### [WORK TASK]
Hunt through the lines below for the string "inverseFlag" and copy each one that has it.

Records contained in a dataset
○ ○ ○ ○ ○ ○ ○

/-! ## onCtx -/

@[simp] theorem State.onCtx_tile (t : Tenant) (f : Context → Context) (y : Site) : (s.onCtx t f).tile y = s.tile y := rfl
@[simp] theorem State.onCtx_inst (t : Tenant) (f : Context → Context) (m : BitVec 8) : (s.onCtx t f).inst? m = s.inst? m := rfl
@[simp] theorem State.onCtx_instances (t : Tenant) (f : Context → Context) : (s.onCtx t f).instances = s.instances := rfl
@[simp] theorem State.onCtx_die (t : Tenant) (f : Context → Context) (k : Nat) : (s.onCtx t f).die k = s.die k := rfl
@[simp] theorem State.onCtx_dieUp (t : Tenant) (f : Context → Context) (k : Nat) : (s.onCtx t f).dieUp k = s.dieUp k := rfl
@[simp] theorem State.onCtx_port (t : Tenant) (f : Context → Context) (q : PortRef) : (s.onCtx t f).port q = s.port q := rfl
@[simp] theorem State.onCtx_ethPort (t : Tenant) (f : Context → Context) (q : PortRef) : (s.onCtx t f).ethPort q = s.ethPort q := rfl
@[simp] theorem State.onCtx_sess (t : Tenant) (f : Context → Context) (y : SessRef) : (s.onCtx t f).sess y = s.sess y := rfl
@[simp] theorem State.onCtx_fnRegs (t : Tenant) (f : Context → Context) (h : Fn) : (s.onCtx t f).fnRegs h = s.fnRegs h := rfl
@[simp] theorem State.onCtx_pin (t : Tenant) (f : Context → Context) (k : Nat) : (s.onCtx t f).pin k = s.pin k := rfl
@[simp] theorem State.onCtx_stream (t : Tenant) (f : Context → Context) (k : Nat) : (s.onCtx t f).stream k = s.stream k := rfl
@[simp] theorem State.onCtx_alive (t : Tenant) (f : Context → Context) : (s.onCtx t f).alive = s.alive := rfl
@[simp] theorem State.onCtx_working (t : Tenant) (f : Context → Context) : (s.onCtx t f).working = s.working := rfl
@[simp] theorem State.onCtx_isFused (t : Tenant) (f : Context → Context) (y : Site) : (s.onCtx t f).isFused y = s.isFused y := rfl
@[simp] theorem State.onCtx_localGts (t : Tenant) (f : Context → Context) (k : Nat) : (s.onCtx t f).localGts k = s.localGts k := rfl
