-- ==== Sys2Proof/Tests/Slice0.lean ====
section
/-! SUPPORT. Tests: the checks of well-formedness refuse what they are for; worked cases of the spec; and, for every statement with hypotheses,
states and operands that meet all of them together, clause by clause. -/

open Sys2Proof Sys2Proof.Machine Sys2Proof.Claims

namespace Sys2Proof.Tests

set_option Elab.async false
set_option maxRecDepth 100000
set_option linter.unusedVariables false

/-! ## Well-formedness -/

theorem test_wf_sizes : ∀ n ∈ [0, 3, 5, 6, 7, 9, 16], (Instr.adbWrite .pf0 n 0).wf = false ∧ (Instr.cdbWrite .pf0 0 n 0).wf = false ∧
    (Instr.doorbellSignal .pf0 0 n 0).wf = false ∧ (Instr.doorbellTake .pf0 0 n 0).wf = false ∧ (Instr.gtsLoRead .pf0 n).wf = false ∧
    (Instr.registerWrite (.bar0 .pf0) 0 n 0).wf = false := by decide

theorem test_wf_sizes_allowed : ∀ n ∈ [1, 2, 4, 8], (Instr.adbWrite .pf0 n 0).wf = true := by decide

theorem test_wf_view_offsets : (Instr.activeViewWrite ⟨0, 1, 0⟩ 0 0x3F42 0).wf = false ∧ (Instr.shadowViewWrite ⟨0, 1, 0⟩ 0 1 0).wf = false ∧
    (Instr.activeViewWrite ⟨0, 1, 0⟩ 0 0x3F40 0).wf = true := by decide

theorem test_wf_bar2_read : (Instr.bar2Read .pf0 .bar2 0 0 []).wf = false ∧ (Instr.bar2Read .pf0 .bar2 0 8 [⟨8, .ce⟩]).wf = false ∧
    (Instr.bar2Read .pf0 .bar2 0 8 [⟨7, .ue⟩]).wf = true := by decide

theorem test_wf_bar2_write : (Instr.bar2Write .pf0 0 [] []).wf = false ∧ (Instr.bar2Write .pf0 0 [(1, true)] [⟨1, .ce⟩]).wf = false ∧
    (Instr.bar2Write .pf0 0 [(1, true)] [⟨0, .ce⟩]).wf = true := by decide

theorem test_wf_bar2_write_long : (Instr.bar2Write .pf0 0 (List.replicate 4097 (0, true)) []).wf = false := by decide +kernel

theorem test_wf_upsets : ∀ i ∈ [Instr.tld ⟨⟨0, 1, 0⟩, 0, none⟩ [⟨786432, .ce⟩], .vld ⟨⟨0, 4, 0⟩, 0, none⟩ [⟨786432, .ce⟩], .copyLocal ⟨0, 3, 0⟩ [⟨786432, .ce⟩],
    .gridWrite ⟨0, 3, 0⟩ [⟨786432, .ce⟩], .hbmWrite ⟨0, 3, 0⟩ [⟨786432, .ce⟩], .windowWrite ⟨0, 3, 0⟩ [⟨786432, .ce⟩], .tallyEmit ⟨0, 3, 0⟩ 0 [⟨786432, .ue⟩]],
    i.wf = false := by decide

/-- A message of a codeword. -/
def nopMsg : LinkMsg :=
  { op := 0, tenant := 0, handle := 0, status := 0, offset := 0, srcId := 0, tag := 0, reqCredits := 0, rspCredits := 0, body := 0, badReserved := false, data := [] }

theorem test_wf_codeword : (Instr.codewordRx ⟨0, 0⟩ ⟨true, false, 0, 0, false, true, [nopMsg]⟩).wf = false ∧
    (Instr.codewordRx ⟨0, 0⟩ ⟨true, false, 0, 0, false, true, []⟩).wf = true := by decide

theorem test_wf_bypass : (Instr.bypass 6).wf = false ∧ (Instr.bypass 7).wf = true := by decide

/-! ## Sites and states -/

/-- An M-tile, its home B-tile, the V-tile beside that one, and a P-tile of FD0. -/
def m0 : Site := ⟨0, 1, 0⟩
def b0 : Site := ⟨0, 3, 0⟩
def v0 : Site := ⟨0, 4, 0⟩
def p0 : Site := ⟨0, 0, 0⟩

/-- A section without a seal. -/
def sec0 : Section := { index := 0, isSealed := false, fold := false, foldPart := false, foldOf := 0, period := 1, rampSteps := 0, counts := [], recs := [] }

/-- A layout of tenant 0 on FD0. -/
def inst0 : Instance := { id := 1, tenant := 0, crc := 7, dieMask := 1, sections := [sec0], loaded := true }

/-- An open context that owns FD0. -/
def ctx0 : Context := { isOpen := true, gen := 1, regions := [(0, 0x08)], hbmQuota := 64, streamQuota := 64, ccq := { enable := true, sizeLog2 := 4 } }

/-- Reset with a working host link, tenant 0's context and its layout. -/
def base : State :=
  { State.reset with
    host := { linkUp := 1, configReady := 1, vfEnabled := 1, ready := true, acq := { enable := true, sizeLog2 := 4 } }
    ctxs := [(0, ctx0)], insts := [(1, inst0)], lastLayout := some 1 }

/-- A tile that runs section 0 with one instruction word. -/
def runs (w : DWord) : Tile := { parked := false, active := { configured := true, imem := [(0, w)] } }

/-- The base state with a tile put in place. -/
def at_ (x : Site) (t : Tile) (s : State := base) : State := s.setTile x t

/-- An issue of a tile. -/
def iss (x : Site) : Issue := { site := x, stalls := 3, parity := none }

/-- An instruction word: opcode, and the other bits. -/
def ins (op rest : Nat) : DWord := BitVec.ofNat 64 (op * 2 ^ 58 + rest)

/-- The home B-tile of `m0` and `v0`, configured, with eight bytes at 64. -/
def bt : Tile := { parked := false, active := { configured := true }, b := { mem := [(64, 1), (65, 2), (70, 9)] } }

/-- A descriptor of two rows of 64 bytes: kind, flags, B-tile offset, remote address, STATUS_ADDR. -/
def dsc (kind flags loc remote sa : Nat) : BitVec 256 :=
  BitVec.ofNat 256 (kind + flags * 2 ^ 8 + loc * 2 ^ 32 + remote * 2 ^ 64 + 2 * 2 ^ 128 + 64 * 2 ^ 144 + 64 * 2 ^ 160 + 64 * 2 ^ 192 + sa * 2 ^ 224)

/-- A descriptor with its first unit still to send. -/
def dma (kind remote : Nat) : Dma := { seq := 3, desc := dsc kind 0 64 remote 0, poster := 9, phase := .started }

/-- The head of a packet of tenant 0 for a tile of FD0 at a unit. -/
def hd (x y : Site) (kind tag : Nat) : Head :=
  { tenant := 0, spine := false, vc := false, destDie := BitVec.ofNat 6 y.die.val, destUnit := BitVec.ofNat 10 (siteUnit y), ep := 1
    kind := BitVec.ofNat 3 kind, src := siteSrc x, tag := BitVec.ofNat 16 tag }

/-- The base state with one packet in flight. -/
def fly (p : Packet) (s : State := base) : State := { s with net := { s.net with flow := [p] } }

○ ○ ○ ○ ○ ○ ○

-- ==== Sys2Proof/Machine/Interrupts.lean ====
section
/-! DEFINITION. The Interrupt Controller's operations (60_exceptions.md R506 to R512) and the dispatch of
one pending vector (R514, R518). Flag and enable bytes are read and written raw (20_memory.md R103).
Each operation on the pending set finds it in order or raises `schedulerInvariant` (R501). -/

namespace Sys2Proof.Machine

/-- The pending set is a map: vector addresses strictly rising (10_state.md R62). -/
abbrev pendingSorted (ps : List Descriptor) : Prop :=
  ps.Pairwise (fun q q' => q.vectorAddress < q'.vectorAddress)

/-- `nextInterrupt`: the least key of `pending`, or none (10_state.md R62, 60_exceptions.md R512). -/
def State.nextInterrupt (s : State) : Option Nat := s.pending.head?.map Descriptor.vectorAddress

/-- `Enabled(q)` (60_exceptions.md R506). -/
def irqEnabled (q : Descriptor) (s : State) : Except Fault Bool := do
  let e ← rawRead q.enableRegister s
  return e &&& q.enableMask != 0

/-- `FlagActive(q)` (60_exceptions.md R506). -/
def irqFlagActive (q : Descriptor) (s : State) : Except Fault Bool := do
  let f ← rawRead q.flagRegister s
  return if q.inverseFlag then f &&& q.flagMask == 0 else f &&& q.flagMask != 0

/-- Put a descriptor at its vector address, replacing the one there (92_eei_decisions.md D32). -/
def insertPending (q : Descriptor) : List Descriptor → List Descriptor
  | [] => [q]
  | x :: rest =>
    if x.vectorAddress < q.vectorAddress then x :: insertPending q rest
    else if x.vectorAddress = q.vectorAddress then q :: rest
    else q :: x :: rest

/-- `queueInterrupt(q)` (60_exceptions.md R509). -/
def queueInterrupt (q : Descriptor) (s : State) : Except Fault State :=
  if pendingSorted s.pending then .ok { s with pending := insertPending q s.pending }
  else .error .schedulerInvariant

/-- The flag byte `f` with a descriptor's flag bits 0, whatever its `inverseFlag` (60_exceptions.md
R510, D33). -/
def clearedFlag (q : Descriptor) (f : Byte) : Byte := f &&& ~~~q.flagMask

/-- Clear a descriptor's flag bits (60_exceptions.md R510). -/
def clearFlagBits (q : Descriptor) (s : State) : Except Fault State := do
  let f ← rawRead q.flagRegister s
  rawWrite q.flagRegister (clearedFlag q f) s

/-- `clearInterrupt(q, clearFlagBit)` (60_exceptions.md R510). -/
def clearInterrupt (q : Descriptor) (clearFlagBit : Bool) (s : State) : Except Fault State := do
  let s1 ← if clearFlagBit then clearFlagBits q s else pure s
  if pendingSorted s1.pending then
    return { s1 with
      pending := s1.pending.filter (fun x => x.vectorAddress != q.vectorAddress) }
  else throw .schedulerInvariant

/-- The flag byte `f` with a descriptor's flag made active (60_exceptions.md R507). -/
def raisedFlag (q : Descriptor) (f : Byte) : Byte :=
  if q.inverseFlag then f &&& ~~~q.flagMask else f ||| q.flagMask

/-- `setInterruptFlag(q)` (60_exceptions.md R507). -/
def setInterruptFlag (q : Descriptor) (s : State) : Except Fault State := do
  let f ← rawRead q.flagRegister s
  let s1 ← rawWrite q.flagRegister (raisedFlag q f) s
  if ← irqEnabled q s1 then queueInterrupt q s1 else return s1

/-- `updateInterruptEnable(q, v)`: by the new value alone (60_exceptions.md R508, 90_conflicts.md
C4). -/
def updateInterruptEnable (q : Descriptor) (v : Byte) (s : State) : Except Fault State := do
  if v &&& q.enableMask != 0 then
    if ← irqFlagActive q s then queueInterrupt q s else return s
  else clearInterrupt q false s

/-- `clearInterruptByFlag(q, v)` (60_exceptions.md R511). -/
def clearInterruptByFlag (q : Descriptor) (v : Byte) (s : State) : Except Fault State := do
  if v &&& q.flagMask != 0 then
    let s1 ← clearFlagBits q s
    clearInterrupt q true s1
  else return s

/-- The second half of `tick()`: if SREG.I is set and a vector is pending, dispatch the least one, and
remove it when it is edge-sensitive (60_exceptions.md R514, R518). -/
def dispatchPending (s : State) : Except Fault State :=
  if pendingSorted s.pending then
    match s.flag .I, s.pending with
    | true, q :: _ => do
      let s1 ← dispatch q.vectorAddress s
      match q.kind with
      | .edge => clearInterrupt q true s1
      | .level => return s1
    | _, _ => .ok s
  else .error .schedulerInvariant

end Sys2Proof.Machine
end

○ ○ ○ ○ ○ ○ ○

### [ANSWER FOR THE TASK]
  return if q.inverseFlag then f &&& q.flagMask == 0 else f &&& q.flagMask != 0
/-- The flag byte `f` with a descriptor's flag bits 0, whatever its `inverseFlag` (60_exceptions.md
  if q.inverseFlag then f &&& ~~~q.flagMask else f ||| q.flagMask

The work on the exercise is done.